Task objective ▸ Reproduce the records below in their entirety, exactly as shown.

Entries supplied ▸
-- ==== Sys2Proof/Syntax.lean ====
section
/-!
DEFINITION. Syntax.lean: the commands of the block, one constructor per row of spec/opcode_table.json, with the operands
each row takes: the fields of the entry, message, flit or access that carries it (laid out in the rule cited), what the
environment did (a medium's answer, a signature's validity), and the choice the device makes where the spec leaves one
open. `t` is the Lens time in nanoseconds at which a timed command comes.
-/
namespace Sys2Proof

/-! ### Who sends a command, and what a queue entry carries -/

/-- The masters of R484. -/
inductive Master where
  | portA | portB | bmc
  deriving DecidableEq, Repr

/-- The master's code (R484). -/
def Master.code : Master → Nat
  | .portA => 1
  | .portB => 2
  | .bmc => 3

/-- The PCIe function addressed: the physical function, or virtual function `n` (R498). -/
inductive Fn where
  | pf
  | vf (n : Nat)
  deriving DecidableEq, Repr

/-- One access to BAR0, or with `bar2` to BAR2: who, through which function, the offset and the bytes accessed (R4, R573). -/
structure RegAccess where
  master : Master
  fn : Fn
  bar2 : Bool
  off : Nat
  bytes : Nat
  deriving DecidableEq, Repr

/-- Where a submission entry came from: a hardware queue, the MCTP ADMIN message (R500), or the device itself. -/
inductive EntrySrc where
  | queue (q : Nat)
  | mctp
  | internal
  deriving DecidableEq, Repr

/-- Bytes 0x01 to 0x0F of a submission entry (R493). -/
structure EntryHdr where
  src : EntrySrc
  cid : Nat
  irq : Bool
  cookie : Nat
  deriving DecidableEq, Repr

/-- The fields of QUEUE_CREATE (R497). -/
structure QueueSpec where
  queue : Nat
  kind : Nat
  owner : Nat
  location : Nat
  ringLog2 : Nat
  payloadLog2 : Nat
  peer : Nat
  ringAddr : Nat
  cplAddr : Nat
  payloadAddr : Nat
  vector : Nat
  rkey : Nat
  remoteQpn : Nat
  deriving DecidableEq, Repr

/-- A peer-table entry (R511). -/
structure PeerEntry where
  kind : Nat
  ipVersion : Nat
  ports : Nat
  servicePort : Nat
  address : Nat
  subnqn : List Byte
  deriving DecidableEq, Repr

/-- A received Lemdin frame (R501): its header, and what FEC made of it. -/
structure LinkFrame where
  port : Nat
  cls : Nat
  seq : Nat
  ack : Nat
  pool : Nat
  credits : Nat
  corrected : Bool
  uncorrectable : Bool
  deriving DecidableEq, Repr

/-- The IDENT flit (R505). -/
structure Ident where
  partNumber : Nat
  chipId : Nat
  groupId : Nat
  groupSizeM1 : Nat
  position : Nat
  port : Nat
  use : Nat
  fwVersion : Nat
  deriving DecidableEq, Repr

/-- A Locator entry (R69). -/
structure LocEntry where
  sid : Nat
  buoy : Nat
  state : Nat
  valid : Bool
  pinned : Bool
  home : Nat
  group : Nat
  chip : Nat
  gen : Nat
  sector : Nat
  deriving DecidableEq, Repr

/-- A connection over RoCEv2 (R508): a location-2 queue's, a file-store target's, or a pool host's. -/
inductive QpRef where
  | queue (q : Nat)
  | target (peer : Nat)
  | host (h : Nat)
  deriving DecidableEq, Repr

/-- Events of a Foghorn report (R560). -/
structure FogReport where
  id : Nat
  severity : Nat
  cls : Nat
  reporter : Nat
  deriving DecidableEq, Repr

/-- The operations of PCIe, SPDM, IDE and TDISP that name a function: port 0 or 1 and the function. -/
structure FnRef where
  port : Nat
  fn : Fn
  deriving DecidableEq, Repr

/-- A counter of R539: chip counter `k`, or counter `k` of core `c`. -/
inductive CounterRef where
  | chip (k : Nat)
  | core (c k : Nat)
  deriving DecidableEq, Repr

/-! ### Layer images and engine commands -/

/-- A layer-slot entry (R181). -/
structure LayerSlot where
  layerId : Nat
  kind : Nat
  kvFormat : Nat
  p : Nat
  dim32 : Nat
  g : Nat
  kvHeads : Nat
  window : Nat
  recBytes : Nat
  deriving DecidableEq, Repr

/-- An operand descriptor (R139). -/
structure Operand where
  address : Nat
  space : Nat
  format : Nat
  rows : Nat
  cols : Nat
  rowStride : Nat
  scaleOffset : Nat
  scaleStride : Nat
  deriving DecidableEq, Repr

/-- The sequencing field of an engine command (R169). -/
structure Sequencing where
  waitA : Nat
  waitAEn : Bool
  waitACount : Nat
  waitB : Nat
  waitBEn : Bool
  waitBCount : Nat
  fence : Bool
  signalSlot : Nat
  signalEn : Bool
  signalRemote : Bool
  remoteCore : Nat
  mStep : Bool
  stepEnd : Bool
  deriving DecidableEq, Repr

/-- An engine command (R138). -/
structure EngCmd where
  opcode : Nat
  acc : Bool
  sr : Bool
  sat : Bool
  layerId : Nat
  operatorId : Nat
  outFormat : Nat
  epilogue : Nat
  alpha : Nat
  beta : Nat
  param0 : Nat
  param1 : Nat
  seqn : Sequencing
  a : Operand
  b : Operand
  c : Operand
  d : Operand
  deriving DecidableEq, Repr

/-- A core-table entry (R182) with its two lists. Regions are (base, size) of LIST, WEIGHT, STATE, ACT, STEP, IO. -/
structure CoreEntry where
  index : Nat
  regions : List (Nat × Nat)
  step : List EngCmd
  refine : List EngCmd
  deriving DecidableEq, Repr

/-- A blob entry (R183) with its bytes. -/
structure Blob where
  size : Nat
  placement : Nat
  core : Nat
  sramOffset : Nat
  bytes : List Byte
  deriving DecidableEq, Repr

/-- A relocation entry (R184). -/
structure Reloc where
  core : Nat
  list : Nat
  operand : Nat
  command : Nat
  target : Nat
  deriving DecidableEq, Repr

/-- A segment entry (R185). `out` is direction 1. -/
structure SegEntry where
  out : Bool
  number : Nat
  mask : Nat
  ioOffset : Nat
  bytesPerRow : Nat
  deriving DecidableEq, Repr

/-- A mixture-of-experts entry (R194). -/
structure MoeEntry where
  layerId : Nat
  experts : Nat
  topK : Nat
  gateNorm : Nat
  selectCore : Nat
  firstCore : Nat
  perCore : Nat
  logitsOffset : Nat
  routeOffset : Nat
  deriving DecidableEq, Repr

Exercise output ▸
-- ==== Sys2Proof/Syntax.lean ====
section
/-!
DEFINITION. Syntax.lean: the commands of the block, one constructor per row of spec/opcode_table.json, with the operands
each row takes: the fields of the entry, message, flit or access that carries it (laid out in the rule cited), what the
environment did (a medium's answer, a signature's validity), and the choice the device makes where the spec leaves one
open. `t` is the Lens time in nanoseconds at which a timed command comes.
-/
namespace Sys2Proof

/-! ### Who sends a command, and what a queue entry carries -/

/-- The masters of R484. -/
inductive Master where
  | portA | portB | bmc
  deriving DecidableEq, Repr

/-- The master's code (R484). -/
def Master.code : Master → Nat
  | .portA => 1
  | .portB => 2
  | .bmc => 3

/-- The PCIe function addressed: the physical function, or virtual function `n` (R498). -/
inductive Fn where
  | pf
  | vf (n : Nat)
  deriving DecidableEq, Repr

/-- One access to BAR0, or with `bar2` to BAR2: who, through which function, the offset and the bytes accessed (R4, R573). -/
structure RegAccess where
  master : Master
  fn : Fn
  bar2 : Bool
  off : Nat
  bytes : Nat
  deriving DecidableEq, Repr

/-- Where a submission entry came from: a hardware queue, the MCTP ADMIN message (R500), or the device itself. -/
inductive EntrySrc where
  | queue (q : Nat)
  | mctp
  | internal
  deriving DecidableEq, Repr

/-- Bytes 0x01 to 0x0F of a submission entry (R493). -/
structure EntryHdr where
  src : EntrySrc
  cid : Nat
  irq : Bool
  cookie : Nat
  deriving DecidableEq, Repr

/-- The fields of QUEUE_CREATE (R497). -/
structure QueueSpec where
  queue : Nat
  kind : Nat
  owner : Nat
  location : Nat
  ringLog2 : Nat
  payloadLog2 : Nat
  peer : Nat
  ringAddr : Nat
  cplAddr : Nat
  payloadAddr : Nat
  vector : Nat
  rkey : Nat
  remoteQpn : Nat
  deriving DecidableEq, Repr

/-- A peer-table entry (R511). -/
structure PeerEntry where
  kind : Nat
  ipVersion : Nat
  ports : Nat
  servicePort : Nat
  address : Nat
  subnqn : List Byte
  deriving DecidableEq, Repr

/-- A received Lemdin frame (R501): its header, and what FEC made of it. -/
structure LinkFrame where
  port : Nat
  cls : Nat
  seq : Nat
  ack : Nat
  pool : Nat
  credits : Nat
  corrected : Bool
  uncorrectable : Bool
  deriving DecidableEq, Repr

/-- The IDENT flit (R505). -/
structure Ident where
  partNumber : Nat
  chipId : Nat
  groupId : Nat
  groupSizeM1 : Nat
  position : Nat
  port : Nat
  use : Nat
  fwVersion : Nat
  deriving DecidableEq, Repr

/-- A Locator entry (R69). -/
structure LocEntry where
  sid : Nat
  buoy : Nat
  state : Nat
  valid : Bool
  pinned : Bool
  home : Nat
  group : Nat
  chip : Nat
  gen : Nat
  sector : Nat
  deriving DecidableEq, Repr

/-- A connection over RoCEv2 (R508): a location-2 queue's, a file-store target's, or a pool host's. -/
inductive QpRef where
  | queue (q : Nat)
  | target (peer : Nat)
  | host (h : Nat)
  deriving DecidableEq, Repr

/-- Events of a Foghorn report (R560). -/
structure FogReport where
  id : Nat
  severity : Nat
  cls : Nat
  reporter : Nat
  deriving DecidableEq, Repr

/-- The operations of PCIe, SPDM, IDE and TDISP that name a function: port 0 or 1 and the function. -/
structure FnRef where
  port : Nat
  fn : Fn
  deriving DecidableEq, Repr

/-- A counter of R539: chip counter `k`, or counter `k` of core `c`. -/
inductive CounterRef where
  | chip (k : Nat)
  | core (c k : Nat)
  deriving DecidableEq, Repr

/-! ### Layer images and engine commands -/

/-- A layer-slot entry (R181). -/
structure LayerSlot where
  layerId : Nat
  kind : Nat
  kvFormat : Nat
  p : Nat
  dim32 : Nat
  g : Nat
  kvHeads : Nat
  window : Nat
  recBytes : Nat
  deriving DecidableEq, Repr

/-- An operand descriptor (R139). -/
structure Operand where
  address : Nat
  space : Nat
  format : Nat
  rows : Nat
  cols : Nat
  rowStride : Nat
  scaleOffset : Nat
  scaleStride : Nat
  deriving DecidableEq, Repr

/-- The sequencing field of an engine command (R169). -/
structure Sequencing where
  waitA : Nat
  waitAEn : Bool
  waitACount : Nat
  waitB : Nat
  waitBEn : Bool
  waitBCount : Nat
  fence : Bool
  signalSlot : Nat
  signalEn : Bool
  signalRemote : Bool
  remoteCore : Nat
  mStep : Bool
  stepEnd : Bool
  deriving DecidableEq, Repr

/-- An engine command (R138). -/
structure EngCmd where
  opcode : Nat
  acc : Bool
  sr : Bool
  sat : Bool
  layerId : Nat
  operatorId : Nat
  outFormat : Nat
  epilogue : Nat
  alpha : Nat
  beta : Nat
  param0 : Nat
  param1 : Nat
  seqn : Sequencing
  a : Operand
  b : Operand
  c : Operand
  d : Operand
  deriving DecidableEq, Repr

/-- A core-table entry (R182) with its two lists. Regions are (base, size) of LIST, WEIGHT, STATE, ACT, STEP, IO. -/
structure CoreEntry where
  index : Nat
  regions : List (Nat × Nat)
  step : List EngCmd
  refine : List EngCmd
  deriving DecidableEq, Repr

/-- A blob entry (R183) with its bytes. -/
structure Blob where
  size : Nat
  placement : Nat
  core : Nat
  sramOffset : Nat
  bytes : List Byte
  deriving DecidableEq, Repr

/-- A relocation entry (R184). -/
structure Reloc where
  core : Nat
  list : Nat
  operand : Nat
  command : Nat
  target : Nat
  deriving DecidableEq, Repr

/-- A segment entry (R185). `out` is direction 1. -/
structure SegEntry where
  out : Bool
  number : Nat
  mask : Nat
  ioOffset : Nat
  bytesPerRow : Nat
  deriving DecidableEq, Repr

/-- A mixture-of-experts entry (R194). -/
structure MoeEntry where
  layerId : Nat
  experts : Nat
  topK : Nat
  gateNorm : Nat
  selectCore : Nat
  firstCore : Nat
  perCore : Nat
  logitsOffset : Nat
  routeOffset : Nat
  deriving DecidableEq, Repr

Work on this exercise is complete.